Payments - the cheques and cash payments made by the organisation. These are not necessarily made at the same time that the expenditure is incurred. See basic bookkeeping.
Petty Cash is a system to record all small cash transactions. The cash should be kept in a secure place, and all transactions should be recorded in a petty cash book.
Prepayments - items paid in advance. These are treated as money owed to the organisation in the balance sheet. See also - accruals and accruals basis
Receipts - the cheques and cash received by the organisation in return for goods or services supplied. See basic book keeping.
Receipts and Payments account - A summary of receipts and payments in a given period/year. This is the simplest form of accounts. It does not reflect the true financial position of the organisation since it is only a record of the money flow. An income and expenditure account is a more accurate indicator.
Reserves are sums of money an organisation accrues through a surplus which are kept aside. There are three types of reserves:
- Restricted: money where the donor has specified on what it must be spent;
- Designated: money the trustees have set aside for a particular purpose; and
- General: uncommitted funds.
It is now recognised as good practice for charities to have reserves and a policy on how they decide on the level of reserves to maintain.
Restricted fund is income that must be spent on a specific purpose as defined, for instance, in a funders letter or - in the case of an endowment - within the charity's objects. The Statement of Recommended Practice (SORP) for charities gives guidance on how items within charity accounts must be treated. See also Unrestricted fund and SORP.
Revenue expenditure - regular outgoings (e.g. salaries, insurance, rent etc).
Segregation of Duties - it is generally accepted good practice that the financial duties undertaken by people in the organisation should reflect the authority and responsibility within an organisation. It is not good practice for all financial tasks to be performed by one person without adequate supervision from the management committee. See also authorisation of expenditure, signatories and financial controls/procedures.
Signatories - people authorised to sign cheques on behalf of an organisation. At lease two signatories are normally required for all payments and the trustees should approve the signatories. See also authorisation of expenditure, segregation of duties and financial controls/procedures.

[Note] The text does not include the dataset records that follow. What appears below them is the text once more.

-- ==== Sys2Proof/Laws/KModes.lean ====
section
/-! SUPPORT. What the operations of Machine/Modes.lean keep. -/

set_option linter.unusedTactic false
set_option linter.unreachableTactic false

namespace Sys2Proof.Machine

theorem State.tamperNow_keeps {st : Bool} {b s : State} (h : Keeps st b s)  :
    Keeps st b (State.tamperNow s) := by
  unfold State.tamperNow
  repeat' first
    | with_reducible assumption
    | with_reducible exact Keeps.refl _ _
    | with_reducible apply Keeps.ite
    | (fail_if_no_progress with_reducible apply Keeps.upd)
    | with_reducible apply State.sticky_keeps
    | with_reducible apply State.zeroiseAll_keeps
    | with_reducible apply State.setPwr_keeps
    | with_reducible apply State.startExit_keeps
    | with_reducible apply State.refuseSleep_keeps
    | with_reducible apply State.lockdown_keeps
    | (intro u a hu; beta_reduce)
    | (intro u hu; beta_reduce)
    | (extract_lets +onlyGivenNames x; refine Keeps.cut (st := st) (b := b) x ?_ ?_; rotate_left; (clear_value x; intro hx); rotate_left; subst x)
    | (extract_lets +onlyGivenNames x; refine Keeps.cut (st := st) (b := b) x.1 ?_ ?_; rotate_left; (clear_value x; intro hx); rotate_left; subst x)
    | (extract_lets +onlyGivenNames x; refine Keeps.cut (st := st) (b := b) x.2 ?_ ?_; rotate_left; (clear_value x; intro hx); rotate_left; subst x)
    | (extract_lets +onlyGivenNames x; clear_value x)
    | (extract_lets +onlyGivenNames x)
    | split
    | (refine OKeeps.of_some (by assumption) ?_)
    | (refine OPKeeps.of_some (by assumption) ?_)
    | (refine Stage4.Keeps.of_done (by assumption) ?_)
    | (with_reducible refine Keeps.of_pair (by assumption) ?_)
    | (with_reducible refine Keeps.of_pair2 (by assumption) ?_)
    | (fail_if_no_progress dsimp only)

theorem State.setBall_keeps {st : Bool} {b s : State} (h : Keeps st b s) (ball : Nat) (level : Bool) :
    Keeps st b (State.setBall s ball level) := by
  unfold State.setBall
  repeat' first
    | with_reducible assumption
    | with_reducible exact Keeps.refl _ _
    | with_reducible apply Keeps.ite
    | (fail_if_no_progress with_reducible apply Keeps.upd)
    | (fail_if_no_progress dsimp only)

theorem State.policyWrite_keeps {st : Bool} {b s : State} (h : Keeps st b s) (val : Nat) :
    Keeps st b (State.policyWrite s val) := by
  unfold State.policyWrite
  repeat' first
    | with_reducible assumption
    | with_reducible exact Keeps.refl _ _
    | with_reducible apply Keeps.ite
    | (fail_if_no_progress with_reducible apply Keeps.upd)
    | with_reducible apply State.refuseCfg_keeps
    | with_reducible apply State.setN_keeps
    | with_reducible apply State.tamperNow_keeps
    | (intro u a hu; beta_reduce)
    | (intro u hu; beta_reduce)
    | (extract_lets +onlyGivenNames x; refine Keeps.cut (st := st) (b := b) x ?_ ?_; rotate_left; (clear_value x; intro hx); rotate_left; subst x)
    | (extract_lets +onlyGivenNames x; refine Keeps.cut (st := st) (b := b) x.1 ?_ ?_; rotate_left; (clear_value x; intro hx); rotate_left; subst x)
    | (extract_lets +onlyGivenNames x; refine Keeps.cut (st := st) (b := b) x.2 ?_ ?_; rotate_left; (clear_value x; intro hx); rotate_left; subst x)
    | (extract_lets +onlyGivenNames x; clear_value x)
    | (extract_lets +onlyGivenNames x)
    | split
    | (fail_if_no_progress dsimp only)

theorem State.modeFail_keeps {st : Bool} {b s : State} (h : Keeps st b s) (code : Nat) :
    Keeps st b (State.modeFail s code) := by
  unfold State.modeFail
  repeat' first
    | with_reducible assumption
    | with_reducible exact Keeps.refl _ _
    | with_reducible apply Keeps.ite
    | (fail_if_no_progress with_reducible apply Keeps.upd)
    | with_reducible apply State.refuseCfg_keeps
    | with_reducible apply State.modeDone_keeps
    | split
    | (fail_if_no_progress dsimp only)

theorem State.reqService_keeps {st : Bool} {b s : State} (h : Keeps st b s)  :
    Keeps st b (State.reqService s) := by
  unfold State.reqService
  repeat' first
    | with_reducible assumption
    | with_reducible exact Keeps.refl _ _
    | with_reducible apply Keeps.ite
    | (fail_if_no_progress with_reducible apply Keeps.upd)
    | with_reducible apply State.setMode_keeps
    | with_reducible apply State.modeDone_keeps
    | with_reducible apply State.modeFail_keeps
    | with_reducible apply State.hoAbort_keeps
    | with_reducible apply State.wr_keeps
    | with_reducible apply State.startExit_keeps
    | split
    | (refine OKeeps.of_some (by assumption) ?_)
    | (refine OPKeeps.of_some (by assumption) ?_)
    | (refine Stage4.Keeps.of_done (by assumption) ?_)
    | (with_reducible refine Keeps.of_pair (by assumption) ?_)
    | (with_reducible refine Keeps.of_pair2 (by assumption) ?_)
    | (fail_if_no_progress dsimp only)

theorem State.fenceBlock_keeps {st : Bool} {b s : State} (h : Keeps st b s) (x_b : Nat) :
    Keeps st b (State.fenceBlock s x_b) := by
  unfold State.fenceBlock
  repeat' first
    | with_reducible assumption
    | with_reducible exact Keeps.refl _ _
    | with_reducible apply Keeps.ite
    | (fail_if_no_progress with_reducible apply Keeps.upd)
    | with_reducible apply State.wr_keeps
    | with_reducible apply State.portDrops_keeps
    | (with_reducible refine Keeps.foldl ?_ ?_)
    | (with_reducible refine Keeps.foldl_fst ?_ ?_)
    | (intro u a hu; beta_reduce)
    | (intro u hu; beta_reduce)
    | (extract_lets +onlyGivenNames x; refine Keeps.cut (st := st) (b := b) x ?_ ?_; rotate_left; (clear_value x; intro hx); rotate_left; subst x)
    | (extract_lets +onlyGivenNames x; refine Keeps.cut (st := st) (b := b) x.1 ?_ ?_; rotate_left; (clear_value x; intro hx); rotate_left; subst x)
    | (extract_lets +onlyGivenNames x; refine Keeps.cut (st := st) (b := b) x.2 ?_ ?_; rotate_left; (clear_value x; intro hx); rotate_left; subst x)
    | (extract_lets +onlyGivenNames x; clear_value x)
    | (extract_lets +onlyGivenNames x)
    | split
    | (fail_if_no_progress dsimp only)

theorem State.unfenceBlock_keeps {st : Bool} {b s : State} (h : Keeps st b s) (x_b : Nat) :
    Keeps st b (State.unfenceBlock s x_b) := by
  unfold State.unfenceBlock
  repeat' first
    | with_reducible assumption
    | with_reducible exact Keeps.refl _ _
    | with_reducible apply Keeps.ite
    | (fail_if_no_progress with_reducible apply Keeps.upd)
    | with_reducible apply State.wr_keeps
    | with_reducible apply State.setFenced_keeps
    | (with_reducible refine Keeps.foldl ?_ ?_)
    | (with_reducible refine Keeps.foldl_fst ?_ ?_)
    | (intro u a hu; beta_reduce)
    | (intro u hu; beta_reduce)
    | (extract_lets +onlyGivenNames x; refine Keeps.cut (st := st) (b := b) x ?_ ?_; rotate_left; (clear_value x; intro hx); rotate_left; subst x)
    | (extract_lets +onlyGivenNames x; refine Keeps.cut (st := st) (b := b) x.1 ?_ ?_; rotate_left; (clear_value x; intro hx); rotate_left; subst x)
    | (extract_lets +onlyGivenNames x; refine Keeps.cut (st := st) (b := b) x.2 ?_ ?_; rotate_left; (clear_value x; intro hx); rotate_left; subst x)
    | (extract_lets +onlyGivenNames x; clear_value x)
    | (extract_lets +onlyGivenNames x)
    | split
    | (fail_if_no_progress dsimp only)

theorem State.reqMaintenance_keeps {st : Bool} {b s : State} (h : Keeps st b s) (x_b : Nat) :
    Keeps st b (State.reqMaintenance s x_b) := by
  unfold State.reqMaintenance
  repeat' first
    | with_reducible assumption
    | with_reducible exact Keeps.refl _ _
    | with_reducible apply Keeps.ite
    | (fail_if_no_progress with_reducible apply Keeps.upd)
    | with_reducible apply State.modeFail_keeps
    | with_reducible apply State.fenceBlock_keeps
    | with_reducible apply State.setMode_keeps
    | with_reducible apply State.modeDone_keeps
    | split
    | (refine OKeeps.of_some (by assumption) ?_)
    | (refine OPKeeps.of_some (by assumption) ?_)
    | (refine Stage4.Keeps.of_done (by assumption) ?_)
    | (with_reducible refine Keeps.of_pair (by assumption) ?_)
    | (with_reducible refine Keeps.of_pair2 (by assumption) ?_)
    | (fail_if_no_progress dsimp only)

theorem State.reqRelease_keeps {st : Bool} {b s : State} (h : Keeps st b s) (x_b : Nat) :
    Keeps st b (State.reqRelease s x_b) := by
  unfold State.reqRelease
  repeat' first
    | with_reducible assumption
    | with_reducible exact Keeps.refl _ _
    | with_reducible apply Keeps.ite
    | (fail_if_no_progress with_reducible apply Keeps.upd)
    | with_reducible apply State.unfenceBlock_keeps
    | with_reducible apply State.setMode_keeps
    | with_reducible apply State.modeDone_keeps
    | with_reducible apply State.modeFail_keeps
    | (extract_lets +onlyGivenNames x; refine Keeps.cut (st := st) (b := b) x ?_ ?_; rotate_left; (clear_value x; intro hx); rotate_left; subst x)
    | (extract_lets +onlyGivenNames x; refine Keeps.cut (st := st) (b := b) x.1 ?_ ?_; rotate_left; (clear_value x; intro hx); rotate_left; subst x)
    | (extract_lets +onlyGivenNames x; refine Keeps.cut (st := st) (b := b) x.2 ?_ ?_; rotate_left; (clear_value x; intro hx); rotate_left; subst x)
    | (extract_lets +onlyGivenNames x; clear_value x)
    | (extract_lets +onlyGivenNames x)
    | split
    | (fail_if_no_progress dsimp only)

theorem State.reqKeepAlive_keeps {st : Bool} {b s : State} (h : Keeps st b s) (delta : Int) :
    Keeps st b (State.reqKeepAlive s delta) := by
  unfold State.reqKeepAlive
  repeat' first
    | with_reducible assumption
    | with_reducible exact Keeps.refl _ _
    | with_reducible apply Keeps.ite
    | (fail_if_no_progress with_reducible apply Keeps.upd)
    | with_reducible apply State.modeFail_keeps
    | with_reducible apply State.wr_keeps
    | with_reducible apply State.kaStart_keeps
    | split
    | (fail_if_no_progress dsimp only)

theorem State.reqLockdown_keeps {st : Bool} {b s : State} (h : Keeps st b s)  :
    Keeps st b (State.reqLockdown s) := by
  unfold State.reqLockdown
  repeat' first
    | with_reducible assumption
    | with_reducible exact Keeps.refl _ _
    | with_reducible apply Keeps.ite
    | (fail_if_no_progress with_reducible apply Keeps.upd)
    | with_reducible apply State.modeFail_keeps
    | with_reducible apply State.zeroiseAll_keeps
    | with_reducible apply State.modeDone_keeps
    | with_reducible apply State.setPwr_keeps
    | with_reducible apply State.wr_keeps
    | with_reducible apply State.startExit_keeps
    | with_reducible apply State.lockdown_keeps
    | (intro u a hu; beta_reduce)
    | (intro u hu; beta_reduce)
    | split
    | (refine OKeeps.of_some (by assumption) ?_)
    | (refine OPKeeps.of_some (by assumption) ?_)
    | (refine Stage4.Keeps.of_done (by assumption) ?_)
    | (with_reducible refine Keeps.of_pair (by assumption) ?_)
    | (with_reducible refine Keeps.of_pair2 (by assumption) ?_)
    | (fail_if_no_progress dsimp only)

theorem State.modeGo_keeps {st : Bool} {b s : State} (h : Keeps st b s) (target : Nat) (block : Nat) (release : Bool) (delta : Int) :
    Keeps st b (State.modeGo s target block release delta) := by
  unfold State.modeGo
  repeat' first
    | with_reducible assumption
    | with_reducible exact Keeps.refl _ _
    | with_reducible apply Keeps.ite
    | (fail_if_no_progress with_reducible apply Keeps.upd)
    | with_reducible apply State.setPwr_keeps
    | with_reducible apply State.refuseSleep_keeps
    | with_reducible apply State.wr_keeps
    | with_reducible apply State.sticky_keeps
    | with_reducible apply State.setMode_keeps
    | with_reducible apply State.modeDone_keeps
    | with_reducible apply State.modeFail_keeps
    | with_reducible apply State.reqService_keeps
    | with_reducible apply State.reqRelease_keeps
    | with_reducible apply State.reqMaintenance_keeps
    | with_reducible apply State.setN_keeps
    | with_reducible apply State.reqKeepAlive_keeps
    | with_reducible apply State.reqLockdown_keeps
    | (intro u a hu; beta_reduce)
    | (intro u hu; beta_reduce)
    | (extract_lets +onlyGivenNames x; refine Keeps.cut (st := st) (b := b) x ?_ ?_; rotate_left; (clear_value x; intro hx); rotate_left; subst x)
    | (extract_lets +onlyGivenNames x; refine Keeps.cut (st := st) (b := b) x.1 ?_ ?_; rotate_left; (clear_value x; intro hx); rotate_left; subst x)
    | (extract_lets +onlyGivenNames x; refine Keeps.cut (st := st) (b := b) x.2 ?_ ?_; rotate_left; (clear_value x; intro hx); rotate_left; subst x)
    | (extract_lets +onlyGivenNames x; clear_value x)
    | (extract_lets +onlyGivenNames x)
    | split
    | (refine OKeeps.of_some (by assumption) ?_)
    | (refine OPKeeps.of_some (by assumption) ?_)
    | (refine Stage4.Keeps.of_done (by assumption) ?_)
    | (with_reducible refine Keeps.of_pair (by assumption) ?_)
    | (with_reducible refine Keeps.of_pair2 (by assumption) ?_)
    | (fail_if_no_progress dsimp only)

theorem State.modeReqWrite_keeps {st : Bool} {b s : State} (h : Keeps st b s) (val : Nat) (delta : Int) :
    Keeps st b (State.modeReqWrite s val delta) := by
  unfold State.modeReqWrite
  repeat' first
    | with_reducible assumption
    | with_reducible exact Keeps.refl _ _
    | with_reducible apply Keeps.ite
    | (fail_if_no_progress with_reducible apply Keeps.upd)
    | with_reducible apply State.setN_keeps
    | with_reducible apply State.modeGo_keeps
    | (extract_lets +onlyGivenNames x; refine Keeps.cut (st := st) (b := b) x ?_ ?_; rotate_left; (clear_value x; intro hx); rotate_left; subst x)
    | (extract_lets +onlyGivenNames x; refine Keeps.cut (st := st) (b := b) x.1 ?_ ?_; rotate_left; (clear_value x; intro hx); rotate_left; subst x)
    | (extract_lets +onlyGivenNames x; refine Keeps.cut (st := st) (b := b) x.2 ?_ ?_; rotate_left; (clear_value x; intro hx); rotate_left; subst x)
    | (extract_lets +onlyGivenNames x; clear_value x)
    | (extract_lets +onlyGivenNames x)
    | split
    | (fail_if_no_progress dsimp only)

Statement of Financial Activities (SOFA) - A financial statement especially for charities in the SORP. The SOFA summarises all incoming resources and application for them. See also SORP.
Statement of Recommended Practice (SORP) - guidance on how to deal with certain items in the accounts for charities.
Total expenditure - all the outgoings of an organisation in the financial period, excluding purchases of fixed assets etc.
Unrestricted funds are funds held for the general purpose of the charity - but they have to be spent within the stated objectives. See also Restricted fund & SORP.
Variance - the difference between the budget and the actual amounts of income and expenditure.